What lines in the listing include "buffers"? Return a copy of each.

☆ ☆ ☆ ☆ ☆

/-! ### The rounds are linear -/

theorem crcBit_xor (a b : Byte) : crcBit (a ^^^ b) = crcBit a ^^^ crcBit b := by
  have hshift : (a ^^^ b) <<< 1 = a <<< 1 ^^^ b <<< 1 := BitVec.shiftLeft_xor_distrib a b 1
  unfold crcBit
  rw [BitVec.msb_xor, hshift]
  match a.msb, b.msb with
  | false, false => rfl
  | false, true => exact BitVec.xor_assoc ..
  | true, false =>
    change a <<< 1 ^^^ b <<< 1 ^^^ crcPoly = a <<< 1 ^^^ crcPoly ^^^ b <<< 1
    ac_rfl
  | true, true =>
    have hcancel : a <<< 1 ^^^ crcPoly ^^^ (b <<< 1 ^^^ crcPoly) = a <<< 1 ^^^ b <<< 1 ^^^ (crcPoly ^^^ crcPoly) := by
      ac_rfl
    rw [BitVec.xor_self, BitVec.xor_zero] at hcancel
    exact hcancel.symm

theorem crcBits_xor (n : Nat) (a b : Byte) : crcBits n (a ^^^ b) = crcBits n a ^^^ crcBits n b := by
  induction n generalizing a b with
  | zero => rfl
  | succ n ih => rw [crcBits, crcBit_xor, ih]; rfl

/-! ### The rounds lose nothing -/

/-- The polynomial ends in 1, so a round that brings it in does not end in 0. -/
theorem crcBit_eq_zero : ∀ {c : Byte}, crcBit c = 0 → c = 0 := by
  decide

theorem crcBits_eq_zero {n : Nat} {c : Byte} (h : crcBits n c = 0) : c = 0 := by
  induction n generalizing c with
  | zero => exact h
  | succ n ih => exact crcBit_eq_zero (ih h)

theorem crcBits_injective (n : Nat) : Function.Injective (crcBits n) := by
  intro a b h
  have hdiff : crcBits n (a ^^^ b) = 0 := by rw [crcBits_xor, h, BitVec.xor_self]; rfl
  exact BitVec.xor_eq_zero_iff.mp (crcBits_eq_zero hdiff)

theorem crcBits_bijective (n : Nat) : Function.Bijective (crcBits n) :=
  Finite.injective_iff_bijective.mp (crcBits_injective n)

theorem xor_left_bijective (c : Byte) : Function.Bijective (c ^^^ ·) :=
  Function.Involutive.bijective fun b => by rw [← BitVec.xor_assoc, BitVec.xor_self, BitVec.zero_xor]

theorem crcStep_bijective (c : Byte) : Function.Bijective (crcStep c) :=
  (crcBits_bijective 8).comp (xor_left_bijective c)

theorem crcStep_comm (c b : Byte) : crcStep c b = crcStep b c := by
  rw [crcStep, crcStep, BitVec.xor_comm]

theorem crc8_append (as bs : List Byte) : crc8 (as ++ bs) = crcFrom (crc8 as) bs :=
  crcFrom_append _ as bs

/-- Settles O12: `crc_step` is the rounds of the exclusive or, and the rounds are a bijection. -/
theorem checksumStepIsABijection : Obligations.ChecksumStepIsABijection := by
  refine ⟨fun c b => ?_, crcStep_bijective, fun b => ?_, fun bytes => ?_⟩
  · exact congrArg (crcBits 8) BitVec.zero_xor.symm
  · have hswap : (fun c => crcStep c b) = crcStep b := funext fun c => crcStep_comm c b
    rw [hswap]
    exact crcStep_bijective b
  · rw [crc8_append]
    exact crcStep_self _

/-! ### The pairs of one checksum value -/

theorem crc8_pair (hi lo : Byte) : crc8 [hi, lo] = crcStep (crcStep crcInitial hi) lo := rfl

/-- Settles O13: for each first byte the step has exactly one second byte that gives the value. -/
theorem eachChecksumHas256Pairs : Obligations.EachChecksumHas256Pairs := by
  intro v
  choose lo hlo using fun hi => (crcStep_bijective (crcStep crcInitial hi)).surjective v
  refine ⟨fun hi => (hi, lo hi), fun a b h => congrArg Prod.fst h, fun ⟨hi, b⟩ => ⟨fun h => ⟨hi, ?_⟩, ?_⟩⟩
  · have hsame : lo hi = b := (crcStep_bijective (crcStep crcInitial hi)).injective ((hlo hi).trans h.symm)
    exact congrArg (Prod.mk hi) hsame
  · rintro ⟨x, h⟩
    obtain ⟨rfl, rfl⟩ := Prod.mk.inj h
    exact hlo x

/-! ### Errors in a group (R64) -/

/-- What a change of the two data bytes by `dhi` and `dlo` adds to their checksum. -/
def checksumChange (dhi dlo : Byte) : Byte := crcBits 8 (crcBits 8 dhi ^^^ dlo)

theorem crc8_pair_xor (hi lo dhi dlo : Byte) :
    crc8 [hi ^^^ dhi, lo ^^^ dlo] = crc8 [hi, lo] ^^^ checksumChange dhi dlo := by
  have hfirst : crcStep crcInitial (hi ^^^ dhi) = crcStep crcInitial hi ^^^ crcBits 8 dhi := by
    rw [crcStep, crcStep, ← BitVec.xor_assoc, crcBits_xor]
  rw [crc8_pair, crc8_pair, checksumChange, hfirst]
  generalize crcStep crcInitial hi = c
  rw [crcStep, crcStep, ← crcBits_xor]
  congr 1
  ac_rfl

/-- The three bytes of a group, from the highest bit down (R64). -/
theorem group_extractLsb' (hi lo sum : Byte) : (hi ++ lo ++ sum).extractLsb' 16 8 = hi ∧
    (hi ++ lo ++ sum).extractLsb' 8 8 = lo ∧ (hi ++ lo ++ sum).extractLsb' 0 8 = sum := by
  refine ⟨?_, ?_, ?_⟩
  · rw [BitVec.extractLsb'_append_eq_of_le (by decide), BitVec.extractLsb'_append_eq_left]
  · rw [BitVec.extractLsb'_append_eq_of_le (by decide)]
    exact BitVec.extractLsb'_append_eq_right
  · exact BitVec.extractLsb'_append_eq_right

/-- A change of one or two bits of a group changes its checksum otherwise than the checksum of its data: 24 * 24 cases. -/
theorem checksumChange_ne : ∀ i j : Fin 24,
    let e : BitVec 24 := (1#24 <<< i.val) ||| (1#24 <<< j.val)
    checksumChange (e.extractLsb' 16 8) (e.extractLsb' 8 8) ≠ e.extractLsb' 0 8 := by
  decide +kernel

/-- Settles O14: by linearity whether a change is seen does not depend on the data. -/
theorem oneAndTwoBitErrorsAreDetected : Obligations.OneAndTwoBitErrorsAreDetected := by
  intro hi lo i j e g h
  obtain ⟨hhi, hlo, hsum⟩ := group_extractLsb' hi lo (crc8 [hi, lo])
  simp only [g, BitVec.extractLsb'_xor, hhi, hlo, hsum, crc8_pair_xor] at h
  exact checksumChange_ne i j ((BitVec.xor_right_inj _).mp h)

/-! ### The long division (R90, R91) -/

/-- One round, as numbers: the register doubled, and the whole polynomial added where the doubling leaves the byte. -/
theorem crcBit_toNat : ∀ c : Byte, (crcBit c).toNat = if c.msb then c.toNat <<< 1 ^^^ 0x131 else c.toNat <<< 1 := by
  decide

/-- One step of the division is one round on the eight highest bits, where the term below them is still zero. -/
theorem polyRemainder_succ {n q : Nat} (hq : q < 2 ^ (n + 8)) (c : Byte) :
    polyRemainder (n + 1) (c.toNat <<< (n + 1) ^^^ q) = polyRemainder n ((crcBit c).toNat <<< n ^^^ q) := by
  have htop : (c.toNat <<< (n + 1) ^^^ q).testBit (n + 8) = c.msb := by
    rw [Nat.testBit_xor, Nat.testBit_lt_two_pow hq, Bool.xor_false, Nat.testBit_shiftLeft, BitVec.msb_eq_getLsbD_last,
      BitVec.getLsbD]
    simp
  rw [polyRemainder, htop, crcBit_toNat]
  cases c.msb with
  | false => rw [if_neg Bool.false_ne_true, if_neg Bool.false_ne_true, ← Nat.shiftLeft_add, Nat.add_comm n 1]
  | true =>
    rw [if_pos rfl, if_pos rfl, Nat.shiftLeft_xor_distrib, ← Nat.shiftLeft_add, Nat.add_comm n 1]
    congr 1
    ac_rfl

/-- As many steps as rounds. -/
theorem polyRemainder_add {n q : Nat} (hq : q < 2 ^ (n + 8)) (k : Nat) (c : Byte) :
    polyRemainder (n + k) (c.toNat <<< (n + k) ^^^ q) = polyRemainder n ((crcBits k c).toNat <<< n ^^^ q) := by
  induction k generalizing c with
  | zero => rfl
  | succ k ih =>
    have hq' : q < 2 ^ (n + k + 8) := hq.trans_le (Nat.pow_le_pow_right (by decide) (by omega))
    rw [← Nat.add_assoc, polyRemainder_succ hq', ih, crcBits]

theorem mul_two_pow_add_eq_xor {m q : Nat} (hq : q < 2 ^ m) (a : Nat) : a * 2 ^ m + q = a <<< m ^^^ q := by
  apply Nat.eq_of_testBit_eq
  intro j
  rw [Nat.mul_comm, Nat.testBit_two_pow_mul_add a hq, Nat.testBit_xor, Nat.testBit_shiftLeft]
  split
  case isTrue hj => simp only [ge_iff_le, Nat.not_le.mpr hj, decide_false, Bool.false_and, Bool.false_xor]
  case isFalse hj =>
    have hle := Nat.le_of_not_lt hj
    have hhigh : q.testBit j = false := Nat.testBit_lt_two_pow (hq.trans_le (Nat.pow_le_pow_right (by decide) hle))
    simp only [ge_iff_le, hle, decide_true, Bool.true_and, hhigh, Bool.xor_false]

/-- The number that bytes spell behind `a`, the first highest (R11). -/
def spell (a : Nat) (bytes : List Byte) : Nat := bytes.foldl (fun n x => n * 256 + x.toNat) a

/-- The bytes stand below what they follow. -/
theorem spell_eq (bytes : List Byte) :
    ∃ v, v < 256 ^ bytes.length ∧ ∀ a, spell a bytes = a * 256 ^ bytes.length + v := by
  induction bytes with
  | nil => exact ⟨0, by decide, fun a => by simp [spell]⟩
  | cons b bytes ih =>
    obtain ⟨v, hv, hspell⟩ := ih
    have hb := b.isLt
    refine ⟨b.toNat * 256 ^ bytes.length + v, ?_, fun a => ?_⟩
    · rw [List.length_cons, Nat.pow_succ]
      nlinarith
    · change spell (a * 256 + b.toNat) bytes = _
      rw [hspell, List.length_cons, Nat.pow_succ]
      ring
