-- ==== Sys2Proof/Machine/KeySchedule.lean ====
section
/-! DEFINITION. The key schedule unit (42_key_schedule.md): KEYEXP. The sequencer's buffers are vectors of
the sizes t and c, and its indices are below those sizes by their types, so no access can fall outside its
buffer (20_memory.md R59) and no entry needs a made-up value. -/

namespace Sys2Proof.Machine

/-! ## Sizes and the bound of the packing index -/

/-- The target word of a key byte exists: `k div u < c` for `k < b` (R59, R143). -/
theorem packIndex_lt {W : Width} {b k : Nat} (h : k < b) : k / W.bytes < Config.keyWords W b := by
  cases W <;> simp [Config.keyWords, Width.bits, Width.bytes] <;> omega

/-! ## Steps 1 and 2: zero L, pack the key (R144) -/

/-- `L[k div u] <- add(rotl(L[k div u], 8), from_byte(K[k]))` (R144). -/
def packByte {W : Width} {c : Nat} (l : Vector (Word W) c) (v : Byte) (m : Nat) (h : m < c) :
    Vector (Word W) c :=
  l.set m (wordAdd (rotl l[m] 8) (fromByte v)) h

/-- The packing loop over `k = n-1` down to `0` (R144). -/
def packDown {W : Width} {b : Nat} (key : Vector Byte b) :
    (n : Nat) → n ≤ b → Vector (Word W) (Config.keyWords W b) → Vector (Word W) (Config.keyWords W b)
  | 0, _, l => l
  | k + 1, h, l =>
    packDown key k (Nat.le_of_succ_le h) (packByte l key[k] (k / W.bytes) (packIndex_lt h))

/-- Step 1, `L[0 .. c-1] <- 0`, and step 2, entered only when `b > 0` (R144, 70_reset_and_hazards.md
R213 (b)). -/
def packKey {W : Width} {b : Nat} (key : Vector Byte b) : Vector (Word W) (Config.keyWords W b) :=
  if b > 0 then packDown key b (Nat.le_refl b) (Vector.replicate _ 0) else Vector.replicate _ 0

/-! ## Step 3: fill S (R146) -/

/-- `n` words: `p`, and each next one the previous plus `q` (R146). -/
def progression {w : Nat} (q : BitVec w) : BitVec w → (n : Nat) → List (BitVec w)
  | _, 0 => []
  | p, n + 1 => p :: progression q (wordAdd p q) n

theorem progression_length {w : Nat} (q p : BitVec w) (n : Nat) : (progression q p n).length = n := by
  induction n generalizing p with
  | zero => rfl
  | succ n ih => simp [progression, ih]

/-- Step 3: `S[0] <- PW`; `S[k] <- add(S[k-1], QW)` for k = 1 .. t-1 (R146). -/
def fillSchedule {w : Nat} (pw qw : BitVec w) (t : Nat) : Vector (BitVec w) t :=
  ⟨(progression qw pw t).toArray, by simp [progression_length]⟩

/-! ## Step 4: mixing (R147, R148) -/

/-- The sequencer state of the mixing loop (10_state.md R40), alive only inside KEYEXP: the running words
A and B, the indices i and j, and the buffers S (t words) and L (c words). -/
structure Mix (w t c : Nat) where
  a : BitVec w
  b : BitVec w
  i : Fin t
  j : Fin c
  s : Vector (BitVec w) t
  l : Vector (BitVec w) c
deriving DecidableEq, Repr

/-- One iteration, lines 1 to 5 of R147: the second line uses the new A and the old B; the indices step as
R148 writes them, j with the new i. -/
def Mix.next {w t c : Nat} (m : Mix w t c) : Mix w t c :=
  let a' := rotl (wordAdd (wordAdd m.s[m.i] m.a) m.b) 3
  let b' := rotl (wordAdd (wordAdd m.l[m.j] a') m.b) (wordAmount (wordAdd a' m.b))
  let i' : Fin t := ⟨(m.i + m.j) % t, Nat.mod_lt _ m.i.pos⟩
  let j' : Fin c := ⟨(m.j + i') % c, Nat.mod_lt _ m.j.pos⟩
  { a := a', b := b', i := i', j := j', s := m.s.set m.i a', l := m.l.set m.j b' }

/-- `n` iterations (R149). -/
def Mix.run {w t c : Nat} : Nat → Mix w t c → Mix w t c
  | 0, m => m
  | n + 1, m => Mix.run n m.next

/-! ## The whole schedule (R140) -/

/-- `t = 2r + 1` (R142). -/
def subkeyCount (r : Nat) : Nat := 2 * r + 1

theorem keyWords_pos (W : Width) (b : Nat) : 0 < Config.keyWords W b := by
  simp [Config.keyWords]

/-- The loop entry of step 4: `A <- 0; B <- 0; i <- 0; j <- 0` over the filled S and the packed L
(R140, R147, R148). -/
def mixStart {W : Width} (pw qw : Word W) {b : Nat} (key : Vector Byte b) (r : Nat) :
    Mix W.bits (subkeyCount r) (Config.keyWords W b) where
  a := 0
  b := 0
  i := ⟨0, Nat.succ_pos _⟩
  j := ⟨0, keyWords_pos W b⟩
  s := fillSchedule pw qw (subkeyCount r)
  l := packKey key

/-- The iteration count `3 * max(c, t)` (R149). -/
def mixCount (W : Width) (b r : Nat) : Nat := 3 * max (Config.keyWords W b) (subkeyCount r)

/-- `expand_key(secret, rounds)` (R140): the `2r + 1` subkey words of a key of `b` bytes. -/
def expandKey {W : Width} (pw qw : Word W) {b : Nat} (key : Vector Byte b) (r : Nat) :
    Vector (Word W) (subkeyCount r) :=
  (Mix.run (mixCount W b r) (mixStart pw qw key r)).s

/-! ## The command -/

/-- KEYEXP on the engine (R140, R141, R150, R151): if `K[0 .. KLEN-1]` all hold values, `S[0 .. t-1]` and
SLEN are written; else UninitRead with the lowest such index, and nothing else changes. -/
def Engine.keyexp {W : Width} (e : Engine W) : Engine W :=
  match Memory.gather e.key e.klen.toNat with
  | .error k => e.raise .uninitRead (BitVec.ofNat 32 (0x100 + k))
  | .ok key =>
    { e with
      sub := Memory.writeFrom e.sub 0 (expandKey e.pw e.qw key e.rounds.toNat).toList
      slen := BitVec.ofNat 9 (subkeyCount e.rounds.toNat) }

/-- KEYEXP (R140). -/
def execKeyexp (s : State) : Outcome := .next (s.withEngine s.engine.keyexp)

end Sys2Proof.Machine
end

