-- ==== Sys2Proof/Tests/Slice0.lean ====
section
/-! SUPPORT. The model's own tests: ill-formed terms refused, decoding of words written out bit by bit from
30_encoding.md R71 and R76, single steps whose results the spec states (the source of each stands in its
comment), and for each statement with hypotheses a witness that meets them. -/

namespace Sys2Proof.Tests

open Sys2Proof.Machine

/-! ## Small states -/

/-- The engine of any width after reset, the PW and QW of 93_implementation_defined.md G1. -/
def fresh (W : Width) : Engine W := Engine.reset (Config.recommendedPW W) (Config.recommendedQW W)

/-- A machine with no host operation to come. -/
def mach {W : Width} (e : Engine W) : State := ⟨W, e, [], []⟩

/-- A fresh machine whose X0 and X1 are given. -/
def withBlock (W : Width) (a b : Nat) : State :=
  mach { fresh W with x0 := BitVec.ofNat W.bits a, x1 := BitVec.ofNat W.bits b }

/-- The registers of a next state. -/
def regs : Outcome → Option (List Nat)
  | .next s => some [s.engine.x0.toNat, s.engine.x1.toNat, s.engine.x2.toNat, s.engine.x3.toNat]
  | .fault _ => none
  | .refused _ => none

/-- SLEN and the schedule of a next state. -/
def schedule : Outcome → Option (Nat × List (Nat × Nat))
  | .next s => some (s.engine.slen.toNat, s.engine.sub.map (fun c => (c.1, c.2.toNat)))
  | .fault _ => none
  | .refused _ => none

/-- STATUS, FINFO and the last value returned to the host. -/
def status : Outcome → Option (Nat × Nat × Option Nat)
  | .next s => some (s.engine.statusWord.toNat, s.engine.finfo.toNat, (s.returned.getLast?).map BitVec.toNat)
  | .fault _ => none
  | .refused _ => none

/-- One host operation on an engine. -/
def hostStep {W : Width} (e : Engine W) (op : HostOp W) : Outcome := step ⟨W, e, [op], []⟩

/-- 95_test_vectors.md V31: the host-installed schedule 01 .. 07, three rounds, with a given block. -/
def ready (a b : Nat) : Engine .w8 :=
  { fresh .w8 with
    x0 := BitVec.ofNat _ a, x1 := BitVec.ofNat _ b, rounds := 3, slen := 7,
    sub := [(0, 1), (1, 2), (2, 3), (3, 4), (4, 5), (5, 6), (6, 7)] }

/-- 95_test_vectors.md V22: the key AA, zero rounds. -/
def oneByteKey : Engine .w8 := { fresh .w8 with klen := 1, key := [(0, 0xAA)] }

/-- A halted engine (V51). -/
def halted : Engine .w8 :=
  { fresh .w8 with fault := true, cause := 5, finfo := BitVec.ofNat _ 0x02000000 }

/-! ## WellFormed: one ill-formed term for each check -/

theorem test_wf_ldi : Instr.wellFormed (.ldi .x0 65536) = false := by decide
theorem test_wf_ldb : Instr.wellFormed (.ldb .x0 256) = false := by decide
theorem test_wf_shli : Instr.wellFormed (.shli .x0 .x1 65536) = false := by decide
theorem test_wf_shri : Instr.wellFormed (.shri .x0 .x1 65536) = false := by decide
theorem test_wf_rotli : Instr.wellFormed (.rotli .x0 .x1 65536) = false := by decide
theorem test_wf_rotri : Instr.wellFormed (.rotri .x0 .x1 65536) = false := by decide
theorem test_wf_largest :
    Instr.wellFormed (.ldi .x0 65535) = true ∧ Instr.wellFormed (.ldb .x0 255) = true := by decide
theorem test_assemble_refuses : assemble (.ldb .x0 256) = none := by decide
theorem test_width_refused : Width.ofBytes 3 = none ∧ Width.ofBytes 4 = some .w32 := by decide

☆ ☆ ☆ ☆ ☆

## Answer to the exercise
/-! DEFINITION. The key schedule unit (42_key_schedule.md): KEYEXP. The sequencer's buffers are vectors of
A and B, the indices i and j, and the buffers S (t words) and L (c words). -/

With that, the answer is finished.